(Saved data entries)
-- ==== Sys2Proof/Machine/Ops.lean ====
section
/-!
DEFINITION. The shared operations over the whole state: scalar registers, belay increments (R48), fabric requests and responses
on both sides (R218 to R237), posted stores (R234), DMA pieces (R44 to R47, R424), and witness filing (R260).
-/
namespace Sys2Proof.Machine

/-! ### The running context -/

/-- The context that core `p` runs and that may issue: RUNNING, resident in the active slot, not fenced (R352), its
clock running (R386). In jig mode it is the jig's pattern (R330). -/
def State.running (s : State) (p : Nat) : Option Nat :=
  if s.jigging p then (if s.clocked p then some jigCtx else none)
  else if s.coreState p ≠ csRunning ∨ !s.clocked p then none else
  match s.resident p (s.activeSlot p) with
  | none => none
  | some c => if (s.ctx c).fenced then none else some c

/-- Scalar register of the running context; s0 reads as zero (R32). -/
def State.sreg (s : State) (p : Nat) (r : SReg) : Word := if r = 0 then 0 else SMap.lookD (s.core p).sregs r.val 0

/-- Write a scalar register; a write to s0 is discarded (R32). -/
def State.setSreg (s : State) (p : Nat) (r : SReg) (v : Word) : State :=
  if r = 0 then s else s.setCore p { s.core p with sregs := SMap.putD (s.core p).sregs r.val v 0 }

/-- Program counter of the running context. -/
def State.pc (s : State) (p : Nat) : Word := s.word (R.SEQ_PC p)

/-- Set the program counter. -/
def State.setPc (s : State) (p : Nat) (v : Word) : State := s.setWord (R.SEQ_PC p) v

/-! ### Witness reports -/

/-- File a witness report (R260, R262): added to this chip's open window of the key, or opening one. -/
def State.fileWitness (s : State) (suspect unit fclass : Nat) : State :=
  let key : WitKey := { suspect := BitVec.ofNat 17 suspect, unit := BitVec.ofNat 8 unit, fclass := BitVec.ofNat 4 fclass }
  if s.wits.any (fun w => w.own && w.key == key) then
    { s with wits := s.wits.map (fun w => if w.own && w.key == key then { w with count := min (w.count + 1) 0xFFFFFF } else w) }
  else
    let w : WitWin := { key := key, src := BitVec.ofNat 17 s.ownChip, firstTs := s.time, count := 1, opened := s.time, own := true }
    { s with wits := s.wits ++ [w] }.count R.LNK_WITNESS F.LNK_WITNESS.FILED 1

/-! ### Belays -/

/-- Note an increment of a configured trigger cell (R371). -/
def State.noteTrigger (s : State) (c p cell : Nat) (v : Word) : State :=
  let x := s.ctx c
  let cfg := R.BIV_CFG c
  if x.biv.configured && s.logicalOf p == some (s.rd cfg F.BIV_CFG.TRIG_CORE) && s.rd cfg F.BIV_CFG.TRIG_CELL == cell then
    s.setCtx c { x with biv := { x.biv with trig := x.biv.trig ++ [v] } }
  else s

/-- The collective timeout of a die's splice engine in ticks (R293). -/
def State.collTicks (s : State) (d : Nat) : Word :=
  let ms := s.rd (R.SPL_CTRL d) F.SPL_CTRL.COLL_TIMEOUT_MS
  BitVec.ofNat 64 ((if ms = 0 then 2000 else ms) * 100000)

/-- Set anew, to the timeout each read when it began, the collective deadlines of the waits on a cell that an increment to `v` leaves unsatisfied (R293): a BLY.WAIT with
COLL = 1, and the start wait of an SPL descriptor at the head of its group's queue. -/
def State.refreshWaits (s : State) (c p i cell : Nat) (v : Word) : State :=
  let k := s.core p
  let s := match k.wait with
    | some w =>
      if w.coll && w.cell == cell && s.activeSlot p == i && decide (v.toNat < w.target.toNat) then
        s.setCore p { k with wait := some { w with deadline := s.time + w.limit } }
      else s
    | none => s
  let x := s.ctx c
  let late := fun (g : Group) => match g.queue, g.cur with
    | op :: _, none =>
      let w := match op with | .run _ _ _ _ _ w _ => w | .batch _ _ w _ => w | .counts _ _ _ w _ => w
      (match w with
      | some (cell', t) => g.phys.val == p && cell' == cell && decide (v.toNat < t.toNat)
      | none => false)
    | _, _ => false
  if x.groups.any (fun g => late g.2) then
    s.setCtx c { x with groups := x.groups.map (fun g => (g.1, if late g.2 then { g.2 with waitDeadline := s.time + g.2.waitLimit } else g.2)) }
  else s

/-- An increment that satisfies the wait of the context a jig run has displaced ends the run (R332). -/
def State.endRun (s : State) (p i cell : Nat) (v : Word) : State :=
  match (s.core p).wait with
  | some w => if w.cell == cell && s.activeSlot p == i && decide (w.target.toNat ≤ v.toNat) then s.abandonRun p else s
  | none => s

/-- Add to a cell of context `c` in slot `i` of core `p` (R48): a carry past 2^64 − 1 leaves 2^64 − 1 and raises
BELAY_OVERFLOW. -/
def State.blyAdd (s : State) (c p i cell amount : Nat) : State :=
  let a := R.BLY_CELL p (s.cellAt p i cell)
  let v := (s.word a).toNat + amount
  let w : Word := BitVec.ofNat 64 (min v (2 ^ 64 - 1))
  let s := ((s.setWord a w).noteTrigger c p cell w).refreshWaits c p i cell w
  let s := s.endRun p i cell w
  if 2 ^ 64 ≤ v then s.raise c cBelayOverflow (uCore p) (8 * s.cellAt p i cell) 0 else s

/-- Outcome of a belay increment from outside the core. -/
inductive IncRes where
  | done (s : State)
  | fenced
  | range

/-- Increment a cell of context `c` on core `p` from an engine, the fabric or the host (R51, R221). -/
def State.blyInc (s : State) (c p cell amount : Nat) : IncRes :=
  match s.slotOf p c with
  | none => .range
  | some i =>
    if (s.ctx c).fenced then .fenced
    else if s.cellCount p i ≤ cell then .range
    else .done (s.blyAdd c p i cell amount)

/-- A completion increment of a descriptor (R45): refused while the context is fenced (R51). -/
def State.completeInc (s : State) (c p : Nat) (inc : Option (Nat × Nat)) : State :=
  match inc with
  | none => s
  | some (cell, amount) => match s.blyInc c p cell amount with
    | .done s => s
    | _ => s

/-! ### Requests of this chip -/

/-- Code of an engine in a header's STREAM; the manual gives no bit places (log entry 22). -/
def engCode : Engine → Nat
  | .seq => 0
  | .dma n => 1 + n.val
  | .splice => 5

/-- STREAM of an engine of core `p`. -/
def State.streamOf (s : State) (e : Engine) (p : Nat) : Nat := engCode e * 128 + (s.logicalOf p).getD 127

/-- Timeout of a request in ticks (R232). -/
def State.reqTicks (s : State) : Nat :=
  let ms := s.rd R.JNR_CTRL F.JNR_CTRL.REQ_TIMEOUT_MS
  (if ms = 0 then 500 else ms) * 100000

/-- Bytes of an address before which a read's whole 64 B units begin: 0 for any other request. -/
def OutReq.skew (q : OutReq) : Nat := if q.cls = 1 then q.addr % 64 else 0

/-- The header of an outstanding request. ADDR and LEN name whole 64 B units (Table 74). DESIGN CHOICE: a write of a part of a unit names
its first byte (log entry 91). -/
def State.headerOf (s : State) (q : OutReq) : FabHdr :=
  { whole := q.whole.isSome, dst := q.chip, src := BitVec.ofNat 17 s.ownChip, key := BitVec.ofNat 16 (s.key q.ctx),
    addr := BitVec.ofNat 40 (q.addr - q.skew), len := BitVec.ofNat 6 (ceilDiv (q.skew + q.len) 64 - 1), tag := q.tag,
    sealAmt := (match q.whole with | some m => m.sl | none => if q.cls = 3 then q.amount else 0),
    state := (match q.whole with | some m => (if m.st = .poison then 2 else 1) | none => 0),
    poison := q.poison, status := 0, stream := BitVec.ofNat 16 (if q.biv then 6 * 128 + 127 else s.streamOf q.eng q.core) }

• **Task instructions**:
Show, from the records above, every line that includes "refreshWaits".

• **Output of the task**:
def State.refreshWaits (s : State) (c p i cell : Nat) (v : Word) : State :=
  let s := ((s.setWord a w).noteTrigger c p cell w).refreshWaits c p i cell w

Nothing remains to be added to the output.